▶ _GIVEN ENTRIES_
-- ==== Sys2Proof/Proofs/Configuration.lean ====
section
/-! The conditions of decision D31 as propositions, what admission says of them, and when
construction refuses. -/

namespace Sys2Proof

/-- No condition is left out of the list that construction checks. -/
@[simp] theorem ConfigCondition.mem_all (k : ConfigCondition) : k ∈ ConfigCondition.all := by
  cases k <;> decide

/-- Rule R9: admitted means that every condition is met. -/
theorem Config.admitted_iff_meets (c : Config) : c.Admitted ↔ ∀ k, c.meets k = true := by
  simp [Config.Admitted, Config.failed, List.find?_eq_none]

/-! ### Each condition of decision D31, as the arithmetic it states -/

section Conditions

variable (c : Config)

theorem Config.meets_oneBankedMemory :
    c.meets .oneBankedMemory = true ↔ (c.devices.filter fun d => d.dev == .bank).length = 1 :=
  beq_iff_eq

theorem Config.meets_bankSizes :
    c.meets .bankSizes = true ↔
      0x8000 ≤ c.bankSize ∧ c.bankSize ≤ 0x10000 ∧ 2 * c.bankSize ≤ c.size :=
  decide_eq_true_iff

/-- The last port of a range is at most 0xFFFF: the model's truncated subtraction is exact, because
every kind owns a port (rule R112). -/
theorem Config.meets_portRange :
    c.meets .portRange = true ↔
      ∀ d ∈ c.devices, d.base.toNat + Machine.portCount (Machine.kindOf d.dev) ≤ 0x10000 := by
  have portCount_pos (k : DeviceKind) : 0 < Machine.portCount k := by cases k <;> decide
  simp only [Config.meets, List.all_eq_true, decide_eq_true_iff]
  refine forall₂_congr fun d _ => ?_
  have := portCount_pos (Machine.kindOf d.dev)
  omega

theorem Config.meets_driveIndex :
    c.meets .driveIndex = true ↔ ∀ g ∈ c.ides, g.driveIndex ≤ 1 := by
  simp only [Config.meets, List.all_eq_true, decide_eq_true_iff]

theorem Config.meets_geometryProduct :
    c.meets .geometryProduct = true ↔
      ∀ g ∈ c.ides,
        g.cylinders.toNat * g.heads.toNat * g.sectorsPerTrack.toNat ≤ 0xFFFFFFFF := by
  simp only [Config.meets, List.all_eq_true, decide_eq_true_iff]
  exact Iff.rfl

theorem Config.meets_statusResetDrq :
    c.meets .statusResetDrq = true ↔ c.ideStatusReset.getLsbD 3 = false := by
  rw [Config.meets, Bool.not_eq_true']

theorem Config.meets_lbaWord :
    c.meets .lbaWord = true ↔ c.identLbaWord ≤ 254 ∧ c.identLbaWord ∉ [0, 1, 2, 3, 5, 6] := by
  simp [Config.meets]

end Conditions

namespace Machine

/-- Rules R9 and R238: construction refuses exactly the configurations that are not admitted. -/
theorem State.construct_refused_iff (c : Config) :
    (∃ k, State.construct c = .refused (.configInvalid k)) ↔ ¬ c.Admitted := by
  cases h : c.failed <;> simp [State.construct, h]

/-- Settles O9: an admitted configuration meets every condition of decision D31, and each disjunct
denies one of them. -/
theorem invalidConfigurationIsRefused : Obligations.InvalidConfigurationIsRefused := by
  intro c hfails
  refine (State.construct_refused_iff c).2 fun hadmitted => ?_
  have hmeets := c.admitted_iff_meets.1 hadmitted
  obtain ⟨hbankMin, hbankMax, hsize⟩ := c.meets_bankSizes.1 (hmeets .bankSizes)
  obtain ⟨hwordMax, hwordFree⟩ := c.meets_lbaWord.1 (hmeets .lbaWord)
  rcases hfails with hbanks | hsmall | hlarge | hsizeLow | ⟨d, hd, hrange⟩ | ⟨g, hg, hdrive⟩ |
    ⟨g, hg, hproduct⟩ | hdrq | hwordHigh | hwordTaken
  · exact hbanks (c.meets_oneBankedMemory.1 (hmeets .oneBankedMemory))
  · exact hbankMin.not_gt hsmall
  · exact hbankMax.not_gt hlarge
  · exact hsize.not_gt hsizeLow
  · exact (c.meets_portRange.1 (hmeets .portRange) d hd).not_gt hrange
  · exact (c.meets_driveIndex.1 (hmeets .driveIndex) g hg).not_gt hdrive
  · exact (c.meets_geometryProduct.1 (hmeets .geometryProduct) g hg).not_gt hproduct
  · exact Bool.false_ne_true ((c.meets_statusResetDrq.1 (hmeets .statusResetDrq)).symm.trans hdrq)
  · exact hwordMax.not_gt hwordHigh
  · exact hwordFree hwordTaken

end Machine

end Sys2Proof
end

section
/-! What power-on gives, and what a step keeps: the configuration, the number of instances and the
invariant (spec/10_state.md). Every operation of the model is shown to keep them once, as `Keeps`;
the statements on `step` read off its parts. -/

namespace Sys2Proof

theorem Config.meets_memInit (c : Config) :
    c.meets .memInit = true ↔ c.memInit.wf = true ∧ Memory.below c.size c.memInit = true := by
  rw [Config.meets, Bool.and_eq_true]

namespace Machine

/-! ### The registers of one device -/

section Acia

variable {c : Config} {a : Acia}

/-- Status bits below IRQ and outside 6:2 can be set without the line. -/
theorem AciaInv.setStatus {m : Byte} (hreserved : m &&& 0x7C#8 = 0x00#8)
    (hirq : m.getLsbD 7 = false) (h : AciaInv c a) :
    AciaInv c { a with status := a.status ||| m } where
  reservedZero := by rw [BitVec.and_or_distrib_right, h.reservedZero, hreserved]; rfl
  irqRaisesLine := by
    rw [BitVec.getLsbD_or, hirq, Bool.or_false]
    exact h.irqRaisesLine
  lineHasIrq := by
    rw [BitVec.getLsbD_or, hirq, Bool.or_false]
    exact h.lineHasIrq

/-- RDRF and IRQ are set together with the line (rules R159 and R161). -/
theorem AciaInv.raiseLine (h : AciaInv c a) :
    AciaInv c { a with status := a.status ||| 0x81#8, irqLine := true } where
  reservedZero := by rw [BitVec.and_or_distrib_right, h.reservedZero]; rfl
  irqRaisesLine _ := rfl
  lineHasIrq _ _ := by rw [BitVec.getLsbD_or]; exact Bool.or_true _

/-- RDRF and IRQ are cleared together with the line (rule R159). -/
theorem AciaInv.lowerLine (h : AciaInv c a) :
    AciaInv c { a with status := a.status &&& 0x7E#8, irqLine := false } where
  reservedZero := by
    rw [BitVec.and_assoc, BitVec.and_comm 0x7E#8, ← BitVec.and_assoc, h.reservedZero]
    rfl
  irqRaisesLine hirq := by
    rw [BitVec.getLsbD_and, show (0x7E#8).getLsbD 7 = false from rfl, Bool.and_false] at hirq
    exact absurd hirq Bool.false_ne_true
  lineHasIrq _ hline := absurd hline Bool.false_ne_true

theorem aciaConfigure_inv (v : Byte) (h : AciaInv c a) : AciaInv c (aciaConfigure v a) :=
  { h.setStatus (m := tdre) rfl rfl with }

theorem aciaTransmit_inv (h : AciaInv c a) : AciaInv c (aciaTransmit a) :=
  h.setStatus (m := tdre) rfl rfl

/-- Rule R164: the line may stay raised only where the board's master reset leaves it. -/
theorem aciaMasterReset_inv (v : Byte) (a : Acia) :
    AciaInv c (aciaMasterReset c.aciaMrClearsIrqLine v a) where
  reservedZero := BitVec.zero_and
  irqRaisesLine hirq := absurd (BitVec.getLsbD_zero.symm.trans hirq) Bool.false_ne_true
  lineHasIrq hclears hline := by
    simp only [aciaMasterReset, hclears, if_true] at hline
    exact absurd hline Bool.false_ne_true

theorem aciaTake_inv (b : Byte) (q : List Byte) (h : AciaInv c a) : AciaInv c (aciaTake b q a) :=
  { h with }

theorem aciaEnqueue_inv (b : Byte) (h : AciaInv c a) : AciaInv c (aciaEnqueue b a) := { h with }

theorem aciaSettleRead_inv (empty : Bool) (h : AciaInv c a) :
    AciaInv c (aciaSettleRead empty a) := by
  rw [aciaSettleRead_eq]
  split
  · exact h.lowerLine
  · split
    · exact h.raiseLine
    · exact h.setStatus rfl rfl

theorem aciaReadHead_inv (b : Byte) (q : List Byte) (h : AciaInv c a) :
    AciaInv c (aciaReadHead b q a) :=
  aciaSettleRead_inv _ (aciaTake_inv b q h)

theorem aciaSettleReceive_inv (h : AciaInv c a) : AciaInv c (aciaSettleReceive a) := by
  rw [aciaSettleReceive_eq]
  split
  · exact h.raiseLine
  · exact h.setStatus rfl rfl

theorem aciaReceive_inv (b : Byte) (h : AciaInv c a) : AciaInv c (aciaReceive b a) :=
  aciaSettleReceive_inv (aciaEnqueue_inv b h)

end Acia

section Ide

variable {c : Config} {d : Ide}

/-- Rule R201: DRQ stays set exactly while bytes remain. -/
theorem drq_statusAfterSectorRead (cursor : Nat) (s : Byte) :
    (statusAfterSectorRead cursor s).getLsbD 3 = decide (cursor < 512) := by
  unfold statusAfterSectorRead
  split
  · rename_i hlt
    rw [setBits, BitVec.getLsbD_or, decide_eq_true hlt]
    exact Bool.or_true _
  · rename_i hge
    rw [clearBits, BitVec.getLsbD_and, decide_eq_false hge]
    exact Bool.and_false _

theorem ideSectorRead_inv (hlt : d.cursor < 512) (h : IdeInv c d) :
    IdeInv c { d with
      cursor := d.cursor + 1, status := statusAfterSectorRead (d.cursor + 1) d.status } :=
  { h with
    cursorInBuffer := hlt
    drqIffBytesRemain := drq_statusAfterSectorRead (d.cursor + 1) d.status }

/-- Rule R212: dispatch ends with the error register clear, whatever the command left there. -/
theorem ideEndOfDispatch_inv (h : IdeInv c { d with error := 0x00#8 }) :
    IdeInv c (ideEndOfDispatch d) :=
  { h with
    drqIffBytesRemain := by
      rw [ideEndOfDispatch, clearBits, BitVec.getLsbD_and,
        show (~~~df).getLsbD 3 = true from rfl, Bool.and_true]
      exact h.drqIffBytesRemain }

/-- An abort sets ERR and leaves DRQ and the cursor as they are. -/
theorem ideAbort_inv (h : IdeInv c d) : IdeInv c { ideAbort d with error := 0x00#8 } :=
  { h with
    errorClear := rfl
    drqIffBytesRemain := by
      rw [ideAbort, setBits, BitVec.getLsbD_or, show err.getLsbD 3 = false from rfl,
        Bool.or_false]
      exact h.drqIffBytesRemain }

theorem ideIdentify_inv (g : IdeConfig) (h : IdeInv c d) :
    IdeInv c (ideEndOfDispatch (ideIdentifyBody c g d)) :=
  ideEndOfDispatch_inv
    { h with
      cursorInBuffer := Nat.zero_le 512
      drqIffBytesRemain := (by decide : statusIdentified.getLsbD 3 = decide (0 < 512))
      errorClear := rfl }

theorem ideSetFeatures_inv (h : IdeInv c d) :
    IdeInv c (ideEndOfDispatch (ideSetFeaturesBody d)) := by
  refine ideEndOfDispatch_inv ?_
  unfold ideSetFeaturesBody
  split
  · exact { h with errorClear := rfl }
  · exact ideAbort_inv h

end Ide

/-! ### What every operation keeps -/

/-- The invariant but for the stop mark: what an operation keeps even where it faults or refuses. -/
abbrev State.Sound (s : State) : Prop := Inv { s with stop := .running }

/-- `t` can follow `s`: it has the board of `s`, and it is sound where `s` is. -/
structure Keeps (s t : State) : Prop where
  config : t.config = s.config
  acias : t.acias.length = s.acias.length
  ides : t.ides.length = s.ides.length
  dios : t.dios.length = s.dios.length
  sound : s.Sound → t.Sound

theorem Keeps.refl (s : State) : Keeps s s := ⟨rfl, rfl, rfl, rfl, id⟩

theorem Keeps.trans {s t u : State} (hst : Keeps s t) (htu : Keeps t u) : Keeps s u where
  config := htu.config.trans hst.config
  acias := htu.acias.trans hst.acias
  ides := htu.ides.trans hst.ides
  dios := htu.dios.trans hst.dios
  sound := htu.sound ∘ hst.sound

/-! ### The updates of the state -/

section Updates

variable {s : State}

▶ _WHAT THE TASK ASKS_
Which of the lines above hold the string "unfold"? Pick each of them out.

▶ _EXERCISE SOLUTION_
  unfold statusAfterSectorRead
  unfold ideSetFeaturesBody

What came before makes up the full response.